October 2, 2022

With forced impeachment, Pelosi puts Democrat control of House at risk

House Speaker Nancy Pelosi (D-CA) is in the process of forcing an impeachment effort against President Donald Trump through the Democrat-controlled House of Representatives, based on the thinnest of pretexts and with zero support from Republicans.

While the impeachment effort may pass a House vote, it’s almost certainly doomed in the GOP-majority Senate — making the whole affair a gigantic waste of time. For this, Pelosi could be sacrificing her party’s future in the next election.

Breitbart’s Michael Patrick Leahy pointed out the striking similarity between Pelosi’s leadership on impeachment and her handling of the equally partisan 2010 Affordable Care Act — while Obamacare was passed without GOP support, Democrats lost control of the House in the next election.

Obamacare vote cost Democrats their majority

The passage of Obamacare marked the first time in American history that such a monumental piece of legislation had been pushed through the House without any bipartisan support.

Refusing to scale down the bill to earn even a little bit of Republican support, Pelosi relied on the Democrat majority to force the bill through over conservative objections.

It proved to be a costly victory for Pelosi, however, as Republicans rode a wave of discontent over Obamacare, among other things, to gain the majority in the House in the next election with a net gain of 63 seats.

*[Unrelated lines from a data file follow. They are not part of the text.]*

-- ==== Sys2Proof/Tests/Slice0.lean ====
section
/-! SUPPORT. Tests by `decide`: the well-formedness check, messages read from bytes written out from the catalogue, and
for each statement with hypotheses a small state that meets them, at the ends of their ranges. -/

namespace Sys2Proof.Tests

open Sys2Proof Sys2Proof.Machine

/-! ### Well-formedness and the table -/

theorem test_ill_formed_frame_error : (Instr.frameError false false).wellFormed = false := rfl
theorem test_well_formed : (Instr.frameError true false).wellFormed = true ∧ Instr.poll.wellFormed = true ∧
    (Instr.queueOrder 9 0 9 0).wellFormed = true := by decide
theorem test_no_table_word : decodeTableWord 8 1 = none ∧ State.reset.withFetchWord 8 1 = State.reset := ⟨rfl, rfl⟩

/-! ### Messages (R178), each body written out from the catalogue -/

/-- The example of spec/11: SPACE_F 50 with tag 4 on T1. -/
theorem test_message_queue_order :
    decodeMessage 0x40 [0x01, 0x04, 0x00, 0x00, 0x00, 0x32] = .known (.queueOrder 1 4 0 50) := by decide
theorem test_message_check : byteSum [0x08, 0x40, 0x01, 0x04, 0x00, 0x00, 0x00, 0x32, 0x81] = 0 := by decide
theorem test_message_bad_length : decodeMessage 0x40 [0x01] = .badLength 0x40 [0x01] := rfl
theorem test_message_unknown : decodeMessage 0x7E [] = .unknown 0x7E [] := rfl
theorem test_message_poll : decodeMessage 0x01 [] = .known .poll := rfl
theorem test_message_masks :
    decodeMessage 0x03 [1, 2, 4, 8, 3] = .known (.setNoticeMasks ⟨⟨1, 2, 4, 8⟩, 3⟩) := rfl
theorem test_message_class : decodeMessage 0x11 [2, 1] = .known (.setDefaultClass 2 1) := rfl
theorem test_message_bind :
    decodeMessage 0x20 [3, 0x41, 0x20, 0x20, 0x20, 0x20, 0x20, 0x12, 0x34, 1, 0x01, 0x02, 0x03] =
      .known (.bindVolume 3 ⟨0x41, 0x20, 0x20, 0x20, 0x20, 0x20⟩ 0x1234 1 0x010203) := by decide
theorem test_message_set_mark :
    decodeMessage 0x30 [0, 0x0F, 0xFF, 0x0E, 2, 0xFF, 0xFF, 0xFF, 0xDE, 0xAD, 0xBE, 0xEF] =
      .known (.setMark 0 4095 0x0E 2 0xFFFFFF 0xDEADBEEF) := by decide
theorem test_message_find_nearest :
    decodeMessage 0x35 [0, 0xFF, 0x80, 0x00, 1] = .known (.findNearest 0 0xFF8000 1) := by decide
theorem test_message_capture :
    decodeMessage 0x38 [1, 0x03, 0xFF, 0x00, 0x50, 3] = .known (.setCaptureParameters 1 1023 80 3) := by decide
theorem test_message_loops :
    decodeMessage 0x60 [0, 12, 100, 156, 244, 2, 2] = .known (.setLoopParameters 0 12 100 156 244 2 2) := rfl
theorem test_message_hold : decodeMessage 0x71 [2] = .known (.readHoldRecord 2) := rfl

/-- The response of the example of spec/11: 3 free slots, PENDING, an unread record on T1. -/
theorem test_response_frames :
    (responseFrames 5 0x02 { status := .done, body := [3, 0] }).map (fun f => f.data) =
      [0x05, 0x05, 0x00, 0x02, 0x03, 0x00, 0xF6] := by decide

/-! ### Small states -/

/-- The state a command answers. -/
def after (c : Instr) (s : State) : State :=
  match exec c s with
  | .next r => r
  | .fault _ => s
  | .refused _ => s

/-- The status byte of the response being sent. -/
def statusSent (s : State) : Option Byte :=
  match s.line.transmitter with
  | .sending frames _ => (frames[2]?).map fun f => f.data
  | .idle => none

/-- The frames' data after the summary, without the CHECK. -/
def bodySent (s : State) : List Byte :=
  match s.line.transmitter with
  | .sending frames _ => ((frames.drop 4).map fun f => f.data).dropLast
  | .idle => []

/-- The reset state with the line able to answer. -/
def base : State := { State.reset with line := { Line.reset with receiver := .idle .addressed } }

/-- T0 changed. -/
def on (f : Transport → Transport) (s : State) : State := s.upd .t0 f

/-- A driven segment RUNNING. -/
def runs (d : Dir) (v : Speed) (o : Owner) : Segment :=
  { cond := .running, dir := some d, speed := some v, stopTarget := none, approach := .none, owner := some o
    cls := .standard }

/-- A ramp of a segment. -/
def ramps (goal : RampGoal) (o : Owner) : Segment :=
  { runs .forward .read o with
    cond := .ramping { dir := .forward, goal := goal, fromSpeed := 0, toSpeed := 4000, fromFeed := 0, toFeed := 60
                       low := none, high := .read, began := 0, lasts := 2500, start := none } }

/-- T0 with a threaded tape, at rest at 150 in EXACT confidence, its drive on. -/
def ready : State := base |> on fun x =>
  { x with
    cap := { x.cap with counter := 150, conf := .exact }
    sequencer := { x.sequencer with state := .ready, online := true, valveOpen := true }
    prot := { x.prot with
      driveEnable := true, vacuum := { raw := true, debounced := true, since := none }
      reelPresent := { raw := true, debounced := true, since := none } }
    supply := { x.supply with brake := false, zone := .center }
    takeup := { x.takeup with brake := false, zone := .center }
    supplySlot := { depth := 128, fresh := false }, takeupSlot := { depth := 128, fresh := false } }

/-- T0 in another state of the Sequencer. -/
def inState (st : XState) (s : State) : State := s |> on (Transport.setState st)

def offline (s : State) : State := s |> on fun x => { x with sequencer := { x.sequencer with online := false } }

def serialA : Serial := ⟨0x41, 0x20, 0x20, 0x20, 0x20, 0x20⟩

def volumeA : Volume := { serial := serialA, generation := 1, cls := .light, length := 5000 }

def mark (n : Nat) (p : Int) : Mark :=
  { number := n, kind := .point, pos := p, state := .verified, mode := .both, passed := false, tag := some 7 }

/-- Volume A in entry 0 with two marks. -/
def withEntry (e : Entry) (s : State) : State :=
  { s with volumes := s.volumes.set 0 e, marks := s.marks.set 0 [mark 1 100, mark 4095 200] }

def bound : State := ready |> withEntry (.mounted volumeA .t0)

def shelved : State := { (ready |> withEntry (.shelved volumeA)) with shelf := [0] }

/-- T0 running an order of a kind in a phase, its capstan RUNNING at READ speed. -/
def runningOrder (k : OrderKind) (p : OrderPhase) (d : Dir) : State := (ready |> inState .moving) |> on fun x =>
  { x with
    cap := { x.cap with seg := runs d .read .orders, lastDir := d }
    orders := { x.orders with list := [.running { tag := 1, kind := k } (Work.fresh 0 p)] } }

theorem test_lines_ready :
    base.lineReady ∧ ready.lineReady ∧ (offline ready).lineReady ∧ bound.lineReady ∧ shelved.lineReady ∧
      (runningOrder (.advance 5) .readLeg .forward).lineReady :=
  ⟨⟨rfl, rfl, rfl⟩, ⟨rfl, rfl, rfl⟩, ⟨rfl, rfl, rfl⟩, ⟨rfl, rfl, rfl⟩, ⟨rfl, rfl, rfl⟩, ⟨rfl, rfl, rfl⟩⟩

/-! ### The queue and the line: the hypotheses of the statements are met, clause by clause -/

theorem test_idle_step : State.reset.pending = [] ∧ (Host.Core.run Sys2Proof.core 1 State.reset) = .next
    { State.reset with clock := 1 } := ⟨rfl, rfl⟩

/-- A transport with a reel whose tape stands in a column at the last depth below limit_long, and one without. -/
def pins (depth : Byte) : XPins :=
  { rawGap := .gap, vacuumPresent := true, doorOpen := false, reelPresent := true, supplyDepth := depth
    takeupDepth := 255 }
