/-! ### Windows, barriers and searches at a gap start (R65, R72, R77, R99) -/

/-- Every window takes the gap start that it is offered (R65, R72). -/
theorem gapExpiry_windows (due : (s.tr t).GapDue) (dir : (s.tr t).cap.lastDir = .forward) (bars : s.noBarriers t) :
    ∃ r, exec (.gapFilterExpiry t) s = .next r ∧
      (r.tr t).capture.windows = offeredWindows (s.boundMarks t) (s.tr t).cap.counter (s.tr t).capture.windows := by
  obtain ⟨watch, ran⟩ := gapExpiry_forward due dir bars
  have tr : (s.upd t (Transport.atGap (s.boundMarks t) (s.tr t).cap.counter watch)).tr t =
    (s.tr t).atGap (s.boundMarks t) (s.tr t).cap.counter watch := State.tr_upd_same _ _ _
  have k := (State.Underway.refl ((congrArg (fun y => y.cap.seg.driven) tr).trans due.driven)).gapOrders
    (d := .forward) (p := (s.tr t).cap.counter) none
  refine ⟨_, ran, ?_⟩
  rw [k.2.capture, tr]
  rfl

theorem Window.offer_eq (p pos : Int) (v : Window) :
    v.offer p pos =
      if v.low ≤ p ∧ p ≤ v.high ∧ v.fixed = false then
        if v.role = .target then { v with candidate := some p, fixed := true }
        else
          match v.candidate with
          | some k => if (p - pos).natAbs < (k - pos).natAbs then { v with candidate := some p } else v
          | none => { v with candidate := some p }
      else v := by
  rcases v with ⟨n, low, high, role, candidate, fixed⟩
  cases fixed <;> cases candidate <;> simp [Window.offer]

/-- A window after a gap start in its range: it is as it was but for its candidate. -/
theorem Window.offer_cases (p pos : Int) (v : Window) :
    v.offer p pos = v ∨ (∃ fixed, v.offer p pos = { v with candidate := some p, fixed := fixed }) := by
  rw [Window.offer_eq]
  repeat' split
  all_goals first | exact .inl rfl | exact .inr ⟨_, rfl⟩

/-- What an offer leaves of a window: its mark, its bounds and its role. -/
theorem offered_cases (marks : List Mark) (p : Int) (v : Window) :
    let f := (fun w : Window => match findNumber w.number marks with
      | some m => w.offer p m.pos
      | none => w)
    f v = v ∨ ∃ fixed, f v = { v with candidate := some p, fixed := fixed } := by
  dsimp only
  split
  · exact Window.offer_cases _ _ _
  · exact .inl rfl

theorem find_map_number {f : Window → Window} (same : ∀ v, (f v).number = v.number) (n : Nat) (l : List Window) :
    (l.map f).find? (fun v => v.number == n) = (l.find? fun v => v.number == n).map f := by
  rw [List.find?_map]
  exact congrArg (Option.map f) (congrArg (List.find? · l) (funext fun v => by simp [same]))

theorem offeredWindows_find (marks : List Mark) (p : Int) (n : Nat) (l : List Window) {v : Window}
    (h : l.find? (fun v => v.number == n) = some v) :
    ∃ u, (offeredWindows marks p l).find? (fun v => v.number == n) = some u ∧
      (u = v ∨ ∃ fixed, u = { v with candidate := some p, fixed := fixed }) := by
  refine ⟨_, ?_, offered_cases marks p v⟩
  unfold offeredWindows
  rw [find_map_number fun v => by rcases offered_cases marks p v with e | ⟨_, e⟩ <;> exact (congrArg Window.number e).trans rfl, h]
  rfl

/-- A barrier whose range holds a forward gap start stops the order, and its window is fixed there. -/
theorem gapExpiry_stops {m : Mark} {low high : Int} (due : (s.tr t).GapDue) (dir : (s.tr t).cap.lastDir = .forward)
    (run : (s.tr t).running = some (o, w)) (phase : w.phase = .readLeg) (first : s.firstBarrier t o w m)
    (bounds : (s.tr t).boundsOf m low high) (least : low ≤ (s.tr t).cap.counter) (most : (s.tr t).cap.counter ≤ high) :
    ∃ r, exec (.gapFilterExpiry t) s = .next r ∧ s.sameOutside t r ∧
      (s.tr t).stopsOrder o (w.gapped .forward o) .barrier (some m.number) (r.tr t) ∧
      ∀ v, (s.tr t).capture.windowOf m.number = some v → v.fixed = false →
        (r.tr t).capture.windowOf m.number =
          some { v with role := .barrier, candidate := some (s.tr t).cap.counter, fixed := true } := by
  have range : ((s.tr t).rangeOf m).1 = low ∧ ((s.tr t).rangeOf m).2 = high := by
    unfold Transport.boundsOf at bounds
    unfold Transport.rangeOf
    cases e : (s.tr t).capture.windowOf m.number <;> rw [e] at bounds <;> exact ⟨bounds.1.symm, bounds.2.symm⟩
  have applies := first.applies run (by rw [phase]; nofun) due.cond (due.dir.trans (congrArg some dir))
  have here : s.barrierAtGap t (s.tr t).cap.counter = some m.number := by
    unfold State.barrierAtGap
    dsimp only
    rw [first.find (fun k point => by rw [Transport.applies_point point]; rfl) (by
      rw [applies, range.1, range.2]
      simp [least, most])]
    rfl
  obtain ⟨watch, ran⟩ := gapExpiry_barrier due dir here
  let q := s.upd t (Transport.atGap (s.boundMarks t) (s.tr t).cap.counter watch)
  have tr : q.tr t = (s.tr t).atGap (s.boundMarks t) (s.tr t).cap.counter watch := State.tr_upd_same _ _ _
  have run' : (q.tr t).running = some (o, w) := (congrArg Transport.running tr).trans run
  have driven : (q.tr t).cap.seg.driven = true := (congrArg (fun y => y.cap.seg.driven) tr).trans due.driven
  have state : (q.tr t).sequencer.state = .moving := (congrArg (fun y => y.sequencer.state) tr).trans due.state
  have gapped : (w.gapped .forward o).phase = .readLeg := by
    unfold Work.gapped
    split <;> exact phase
  have judged : q.gapOrders t .forward (s.tr t).cap.counter (some m.number) =
      (q.gapCounted t .forward o w).stopOrder t .barrier (some m.number) := by
    rw [State.gapOrders_barrier run' fun c e => ?_]
    · unfold State.barrierStop
      rw [State.gapCounted_running run']
      exact if_pos (by rw [gapped]; rfl)
    · exact absurd (gapped.symm.trans (Transport.search_of_gapVerdict e)) nofun
  have stops := State.gapCounted_stops (d := .forward) (c := .barrier) (b := some m.number) run' state driven
  have k := (State.Underway.refl driven).gapOrders (d := .forward) (p := (s.tr t).cap.counter) (some m.number)
  rw [judged] at ran k
  have seg : (q.tr t).cap.seg = (s.tr t).cap.seg := congrArg (fun y => y.cap.seg) tr
  rw [seg] at stops
  refine ⟨_, ran, ?_, ?_, fun v window loose => ?_⟩
  · rw [State.fixBarrier, k.1, State.upd_upd, State.upd_upd]
    exact State.sameOutside_upd _ _ _
  · exact (stops.upd _ rfl rfl rfl).stopsOrder
  · obtain ⟨u, found, cases⟩ := offeredWindows_find (s.boundMarks t) (s.tr t).cap.counter m.number _ window
    have windows : (((q.gapCounted t .forward o w).stopOrder t .barrier (some m.number)).tr t).capture.windows =
        offeredWindows (s.boundMarks t) (s.tr t).cap.counter (s.tr t).capture.windows := by
      rw [k.2.capture, tr]
      rfl
    have number : u.number = m.number := by simpa using List.find?_some found
    rw [State.fixBarrier, State.tr_upd_same]
    unfold Capture.windowOf Transport.modCapture Capture.modWindow
    dsimp only
    rw [windows, find_map_number fun v => ?_, found]
    · rw [Option.map_some, if_pos (by simp [number])]
      unfold Window.fixAt
      rcases cases with rfl | ⟨fixed, rfl⟩
      · simp [loose]
      · simp
    · split
      · unfold Window.fixAt
        split <;> rfl
      · rfl

/-- A search takes the gap start in its range for its target's (R99). -/
theorem gapExpiry_finds {tag : Byte} {n : Nat} {c low high : Int} (due : (s.tr t).GapDue)
    (dir : (s.tr t).cap.lastDir = .forward) (run : (s.tr t).running = some ({ tag := tag, kind := .seekMark n }, w))
    (phase : w.phase = .search) (copied : w.copied = some c) (bars : s.noBarriers t)
    (range : (∃ v, (s.tr t).capture.windowOf n = some v ∧ v.role = .target ∧ low = v.low ∧ high = v.high) ∨
      ((∀ v, (s.tr t).capture.windowOf n = some v → v.role ≠ .target) ∧ low = c - (s.tr t).capture.lead ∧
        high = c + (s.tr t).capture.lag))
    (least : low ≤ (s.tr t).cap.counter) (most : (s.tr t).cap.counter ≤ high) :
    ∃ r, exec (.gapFilterExpiry t) s = .next r ∧ s.sameOutside t r ∧
      (s.tr t).stopsOrder { tag := tag, kind := .seekMark n } w (if w.targetRetired then .markRetired else .complete) none
        (r.tr t) := by
  obtain ⟨watch, ran⟩ := gapExpiry_forward due dir bars
  let q := s.upd t (Transport.atGap (s.boundMarks t) (s.tr t).cap.counter watch)
  have tr : q.tr t = (s.tr t).atGap (s.boundMarks t) (s.tr t).cap.counter watch := State.tr_upd_same _ _ _
  have run' : (q.tr t).running = some ({ tag := tag, kind := .seekMark n }, w) := (congrArg Transport.running tr).trans run
  have driven : (q.tr t).cap.seg.driven = true := (congrArg (fun y => y.cap.seg.driven) tr).trans due.driven
  have state : (q.tr t).sequencer.state = .moving := (congrArg (fun y => y.sequencer.state) tr).trans due.state
  have searched : (q.tr t).searchRange n c = (low, high) := by
    have windowOf : (q.tr t).capture.windowOf n = (offeredWindows (s.boundMarks t) (s.tr t).cap.counter
        (s.tr t).capture.windows).find? fun v => v.number == n := by
      rw [tr]
      rfl
    have bounds : (q.tr t).capture.lead = (s.tr t).capture.lead ∧ (q.tr t).capture.lag = (s.tr t).capture.lag := by
      rw [tr]
      exact ⟨rfl, rfl⟩
    unfold Transport.searchRange
    rw [windowOf, bounds.1, bounds.2]
    cases e : (s.tr t).capture.windowOf n with
    | none =>
      have none : (offeredWindows (s.boundMarks t) (s.tr t).cap.counter (s.tr t).capture.windows).find?
          (fun v => v.number == n) = none := by
        unfold offeredWindows
        rw [find_map_number fun v => by
          rcases offered_cases (s.boundMarks t) (s.tr t).cap.counter v with e | ⟨_, e⟩ <;>
            exact (congrArg Window.number e).trans rfl]
        rw [show List.find? _ _ = none from e]
        rfl
      rw [none]
      rcases range with ⟨v, h, _⟩ | ⟨_, rfl, rfl⟩
      · rw [e] at h
        cases h
      · rfl
    | some v =>
      obtain ⟨u, found, cases⟩ := offeredWindows_find (s.boundMarks t) (s.tr t).cap.counter n _ e
      have same : u.role = v.role ∧ u.low = v.low ∧ u.high = v.high := by
        rcases cases with rfl | ⟨fixed, rfl⟩ <;> exact ⟨rfl, rfl, rfl⟩
      rw [found]
      dsimp only
      rw [same.1, same.2.1, same.2.2]
      rcases range with ⟨k, h, role, rfl, rfl⟩ | ⟨other, rfl, rfl⟩
      · rw [e] at h
        cases h
        exact if_pos role
      · exact if_neg (other v e)
  have verdict : (q.tr t).gapVerdict .forward (s.tr t).cap.counter (.seekMark n) w = .searchStop w.arrival := by
    unfold Transport.gapVerdict
    dsimp only
    rw [copied]
    dsimp only
    rw [searched]
    exact if_pos ⟨phase, rfl, least, most⟩
  have stops := State.gapCounted_stops (d := .forward) (c := w.arrival) (b := none) run' state driven
  have judged := State.gapOrders_search (b := none) run' verdict
  have k := (State.Underway.refl driven).gapOrders (d := .forward) (p := (s.tr t).cap.counter) none
  rw [← judged, congrArg (fun y => y.cap.seg) tr] at stops
  exact ⟨_, ran, k.sameOutside_upd, stops.stopsOrder⟩

end

/-- Settles O26. -/
theorem spaceForwardCountsGapStarts : Obligations.SpaceForwardCountsGapStarts := by
  refine ⟨fun t s tag n w => ?_, fun t s => ?_⟩
  · intro o c state level raw timed cond speed dir lastDir eot unbound run phase
    have due : (s.tr t).GapDue := ⟨state, level, raw, timed, cond, speed, dir.trans (congrArg some lastDir.symm)⟩
    have bars : s.noBarriers t := by
      intro m k
      rw [State.boundMarks_unbound unbound] at k
      cases k
    have tape : ¬((s.tr t).cap.lastDir = .forward ∧ (s.tr t).cap.eotPos.isSome = true) := by
      rw [eot]
      nofun
    obtain ⟨r, ran, outside, counter, lastGap, -, complete, -, goesOn⟩ :=
      gapExpiry_space due run (.inl phase) (.inl ⟨rfl, lastDir, bars⟩)
    have filtered : (r.tr t).cap.filter.level = .gap := by
      have e := State.filter_filter t GapFilter.expire s
      rw [show s.filter t GapFilter.expire = r from Host.Outcome.next.inj ran, GapFilter.expire_timed timed, raw] at e
      rw [e]
    refine ⟨r, ran, outside, lastGap.trans (if_pos lastDir), counter, filtered, fun count => goesOn tape count phase,
      fun count => ?_⟩
    obtain ⟨seg, stops⟩ := complete tape count
    exact ⟨count ▸ stops, seg⟩
  · intro x p state level raw timed cond speed dir
    have due : (s.tr t).GapDue := ⟨state, level, raw, timed, cond, speed, dir⟩
    refine ⟨fun o n w run phase space => gapExpiry_space due run phase space, fun lastDir bars => ?_,
      fun o w m low high lastDir run phase first bounds least most => ?_,
      fun tag n w c low high lastDir run phase copied bars range least most =>
        gapExpiry_finds due lastDir run phase copied bars range least most⟩
    · obtain ⟨r, ran, windows⟩ := gapExpiry_windows due lastDir bars
      refine ⟨r, ran, windows.trans (List.map_congr_left fun v _ => ?_)⟩
      cases findNumber v.number (s.boundMarks t) with
      | none => rfl
      | some m => exact Window.offer_eq _ _ _
    · obtain ⟨r, ran, outside, stops, window⟩ := gapExpiry_stops due lastDir run phase first bounds least most
      refine ⟨r, ran, outside, ?_, window⟩
      have gapped : w.gapped .forward o = match o.kind with
          | .spaceF _ => { w with count := w.count + 1, blank := 0 }
          | _ => w := by
        obtain ⟨tag, kind⟩ := o
        cases kind with
        | spaceF n => exact Work.gapped_space (n := n) (.inl ⟨rfl, rfl⟩) (.inl phase)
        | _ => rfl
      rw [gapped] at stops
      exact stops

end Sys2Proof.Machine
end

A subsequent review of the 2010 elections by political scientists revealed that Obamacare, more than any other issue, had played a significant role in the reversal of the majority — potentially costing Democrats who voted for it upwards of 6-8 percentage points in support prior to any votes being cast — and directly attributing the Obamacare vote to no less than 13 of the 63 Democrat losses.

Partisan impeachment

Fast-forward to the current day and Pelosi, now on her second go-round as Speaker, appears poised to do the same thing again — place her party majority and speakership at risk in order to achieve a purely partisan goal.

Not a single Republican in the House has signaled support for the ongoing impeachment effort against President Trump, and odds are there won’t be any that would actually vote in favor of the articles of impeachment that are likely already in the process being drafted behind closed doors.

In fact, the only thing bipartisan about this impeachment effort is the opposition to it. Two Democrats already voted against the initial launching of the inquiry, and it is believed that more vulnerable Democrats could easily cross the aisle and join Republicans in voting against articles of impeachment.

2010 redux?

Just as Pelosi cajoled and threatened Democrats to fall in line in 2010 and vote for Obamacare, she appears to be doing the same once again with impeachment. Leahy wrote:

The 31 House Democrats who won districts in 2018 that President Trump won in 2016 face a difficult political choice: vote yes to impeach the president and face the wrath of the voters in November, or vote no and face the wrath of Speaker Pelosi from the moment the vote is cast.

Could this whole thing turn out to be a repeat of 2010, resulting in Republicans reclaiming the House majority in 2020? We’ll see.